RECORDS FOR THE EXERCISE Start Marker

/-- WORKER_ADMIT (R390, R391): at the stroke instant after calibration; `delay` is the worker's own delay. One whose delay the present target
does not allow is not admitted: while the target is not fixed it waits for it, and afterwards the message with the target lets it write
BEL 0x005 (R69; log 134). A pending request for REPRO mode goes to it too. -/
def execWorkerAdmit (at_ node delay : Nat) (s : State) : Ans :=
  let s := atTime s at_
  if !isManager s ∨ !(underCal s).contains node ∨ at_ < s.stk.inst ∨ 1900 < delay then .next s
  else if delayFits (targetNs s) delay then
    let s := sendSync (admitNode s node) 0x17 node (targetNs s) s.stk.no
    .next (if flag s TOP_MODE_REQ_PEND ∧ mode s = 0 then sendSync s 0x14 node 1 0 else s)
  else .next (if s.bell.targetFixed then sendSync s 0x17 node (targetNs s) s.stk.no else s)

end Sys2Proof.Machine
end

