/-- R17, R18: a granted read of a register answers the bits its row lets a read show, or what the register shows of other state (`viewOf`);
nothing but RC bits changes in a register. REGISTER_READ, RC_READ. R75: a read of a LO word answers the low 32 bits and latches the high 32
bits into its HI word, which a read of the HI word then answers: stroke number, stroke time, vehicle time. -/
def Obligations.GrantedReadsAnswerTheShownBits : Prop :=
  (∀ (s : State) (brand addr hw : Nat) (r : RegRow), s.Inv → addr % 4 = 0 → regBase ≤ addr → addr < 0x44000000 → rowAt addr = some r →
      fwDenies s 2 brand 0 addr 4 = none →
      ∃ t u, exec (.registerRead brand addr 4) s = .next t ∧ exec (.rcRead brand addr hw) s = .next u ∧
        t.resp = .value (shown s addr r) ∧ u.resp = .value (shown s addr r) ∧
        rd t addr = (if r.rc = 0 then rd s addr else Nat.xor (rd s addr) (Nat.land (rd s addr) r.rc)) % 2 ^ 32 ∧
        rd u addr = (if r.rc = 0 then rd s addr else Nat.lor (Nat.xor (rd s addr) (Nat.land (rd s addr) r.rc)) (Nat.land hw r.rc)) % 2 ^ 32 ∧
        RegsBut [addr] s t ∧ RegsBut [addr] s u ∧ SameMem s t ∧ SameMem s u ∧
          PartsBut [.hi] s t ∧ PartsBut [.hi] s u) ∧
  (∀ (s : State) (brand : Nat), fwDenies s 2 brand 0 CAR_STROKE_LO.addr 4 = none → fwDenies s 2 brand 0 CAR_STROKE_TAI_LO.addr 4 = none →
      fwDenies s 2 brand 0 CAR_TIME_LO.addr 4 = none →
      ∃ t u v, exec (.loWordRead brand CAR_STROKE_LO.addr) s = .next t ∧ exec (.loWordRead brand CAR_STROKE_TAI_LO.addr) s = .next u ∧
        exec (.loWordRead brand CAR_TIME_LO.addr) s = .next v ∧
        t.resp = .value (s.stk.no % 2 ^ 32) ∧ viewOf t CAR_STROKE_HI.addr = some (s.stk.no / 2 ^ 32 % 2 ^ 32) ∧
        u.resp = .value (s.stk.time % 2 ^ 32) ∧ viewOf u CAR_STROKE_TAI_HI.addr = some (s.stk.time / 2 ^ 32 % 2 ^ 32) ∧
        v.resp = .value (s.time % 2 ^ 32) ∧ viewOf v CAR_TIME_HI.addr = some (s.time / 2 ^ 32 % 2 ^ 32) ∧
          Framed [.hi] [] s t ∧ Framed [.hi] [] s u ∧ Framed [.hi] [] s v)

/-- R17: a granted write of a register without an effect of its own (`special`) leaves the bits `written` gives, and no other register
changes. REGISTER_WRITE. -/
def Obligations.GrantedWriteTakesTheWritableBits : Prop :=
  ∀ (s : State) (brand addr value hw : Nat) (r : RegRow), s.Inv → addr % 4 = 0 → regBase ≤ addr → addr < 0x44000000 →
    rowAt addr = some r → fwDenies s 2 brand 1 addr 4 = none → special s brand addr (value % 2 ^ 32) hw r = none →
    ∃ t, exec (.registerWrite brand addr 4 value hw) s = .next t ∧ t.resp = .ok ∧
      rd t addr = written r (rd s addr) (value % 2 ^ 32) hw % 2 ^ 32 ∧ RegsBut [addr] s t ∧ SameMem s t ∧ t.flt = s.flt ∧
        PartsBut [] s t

RECORDS FOR THE EXERCISE End Marker

• REQUIREMENT
Could you retype all of the records above exactly as they appear?

• REPLY TO THE EXERCISE
/-- WORKER_ADMIT (R390, R391): at the stroke instant after calibration; `delay` is the worker's own delay. One whose delay the present target
does not allow is not admitted: while the target is not fixed it waits for it, and afterwards the message with the target lets it write
BEL 0x005 (R69; log 134). A pending request for REPRO mode goes to it too. -/
def execWorkerAdmit (at_ node delay : Nat) (s : State) : Ans :=
  let s := atTime s at_
  if !isManager s ∨ !(underCal s).contains node ∨ at_ < s.stk.inst ∨ 1900 < delay then .next s
  else if delayFits (targetNs s) delay then
    let s := sendSync (admitNode s node) 0x17 node (targetNs s) s.stk.no
    .next (if flag s TOP_MODE_REQ_PEND ∧ mode s = 0 then sendSync s 0x14 node 1 0 else s)
  else .next (if s.bell.targetFixed then sendSync s 0x17 node (targetNs s) s.stk.no else s)

end Sys2Proof.Machine
end

/-- R17, R18: a granted read of a register answers the bits its row lets a read show, or what the register shows of other state (`viewOf`);
nothing but RC bits changes in a register. REGISTER_READ, RC_READ. R75: a read of a LO word answers the low 32 bits and latches the high 32
bits into its HI word, which a read of the HI word then answers: stroke number, stroke time, vehicle time. -/
def Obligations.GrantedReadsAnswerTheShownBits : Prop :=
  (∀ (s : State) (brand addr hw : Nat) (r : RegRow), s.Inv → addr % 4 = 0 → regBase ≤ addr → addr < 0x44000000 → rowAt addr = some r →
      fwDenies s 2 brand 0 addr 4 = none →
      ∃ t u, exec (.registerRead brand addr 4) s = .next t ∧ exec (.rcRead brand addr hw) s = .next u ∧
        t.resp = .value (shown s addr r) ∧ u.resp = .value (shown s addr r) ∧
        rd t addr = (if r.rc = 0 then rd s addr else Nat.xor (rd s addr) (Nat.land (rd s addr) r.rc)) % 2 ^ 32 ∧
        rd u addr = (if r.rc = 0 then rd s addr else Nat.lor (Nat.xor (rd s addr) (Nat.land (rd s addr) r.rc)) (Nat.land hw r.rc)) % 2 ^ 32 ∧
        RegsBut [addr] s t ∧ RegsBut [addr] s u ∧ SameMem s t ∧ SameMem s u ∧
          PartsBut [.hi] s t ∧ PartsBut [.hi] s u) ∧
  (∀ (s : State) (brand : Nat), fwDenies s 2 brand 0 CAR_STROKE_LO.addr 4 = none → fwDenies s 2 brand 0 CAR_STROKE_TAI_LO.addr 4 = none →
      fwDenies s 2 brand 0 CAR_TIME_LO.addr 4 = none →
      ∃ t u v, exec (.loWordRead brand CAR_STROKE_LO.addr) s = .next t ∧ exec (.loWordRead brand CAR_STROKE_TAI_LO.addr) s = .next u ∧
        exec (.loWordRead brand CAR_TIME_LO.addr) s = .next v ∧
        t.resp = .value (s.stk.no % 2 ^ 32) ∧ viewOf t CAR_STROKE_HI.addr = some (s.stk.no / 2 ^ 32 % 2 ^ 32) ∧
        u.resp = .value (s.stk.time % 2 ^ 32) ∧ viewOf u CAR_STROKE_TAI_HI.addr = some (s.stk.time / 2 ^ 32 % 2 ^ 32) ∧
        v.resp = .value (s.time % 2 ^ 32) ∧ viewOf v CAR_TIME_HI.addr = some (s.time / 2 ^ 32 % 2 ^ 32) ∧
          Framed [.hi] [] s t ∧ Framed [.hi] [] s u ∧ Framed [.hi] [] s v)

/-- R17: a granted write of a register without an effect of its own (`special`) leaves the bits `written` gives, and no other register
changes. REGISTER_WRITE. -/
def Obligations.GrantedWriteTakesTheWritableBits : Prop :=
  ∀ (s : State) (brand addr value hw : Nat) (r : RegRow), s.Inv → addr % 4 = 0 → regBase ≤ addr → addr < 0x44000000 →
    rowAt addr = some r → fwDenies s 2 brand 1 addr 4 = none → special s brand addr (value % 2 ^ 32) hw r = none →
    ∃ t, exec (.registerWrite brand addr 4 value hw) s = .next t ∧ t.resp = .ok ∧
      rd t addr = written r (rd s addr) (value % 2 ^ 32) hw % 2 ^ 32 ∧ RegsBut [addr] s t ∧ SameMem s t ∧ t.flt = s.flt ∧
        PartsBut [] s t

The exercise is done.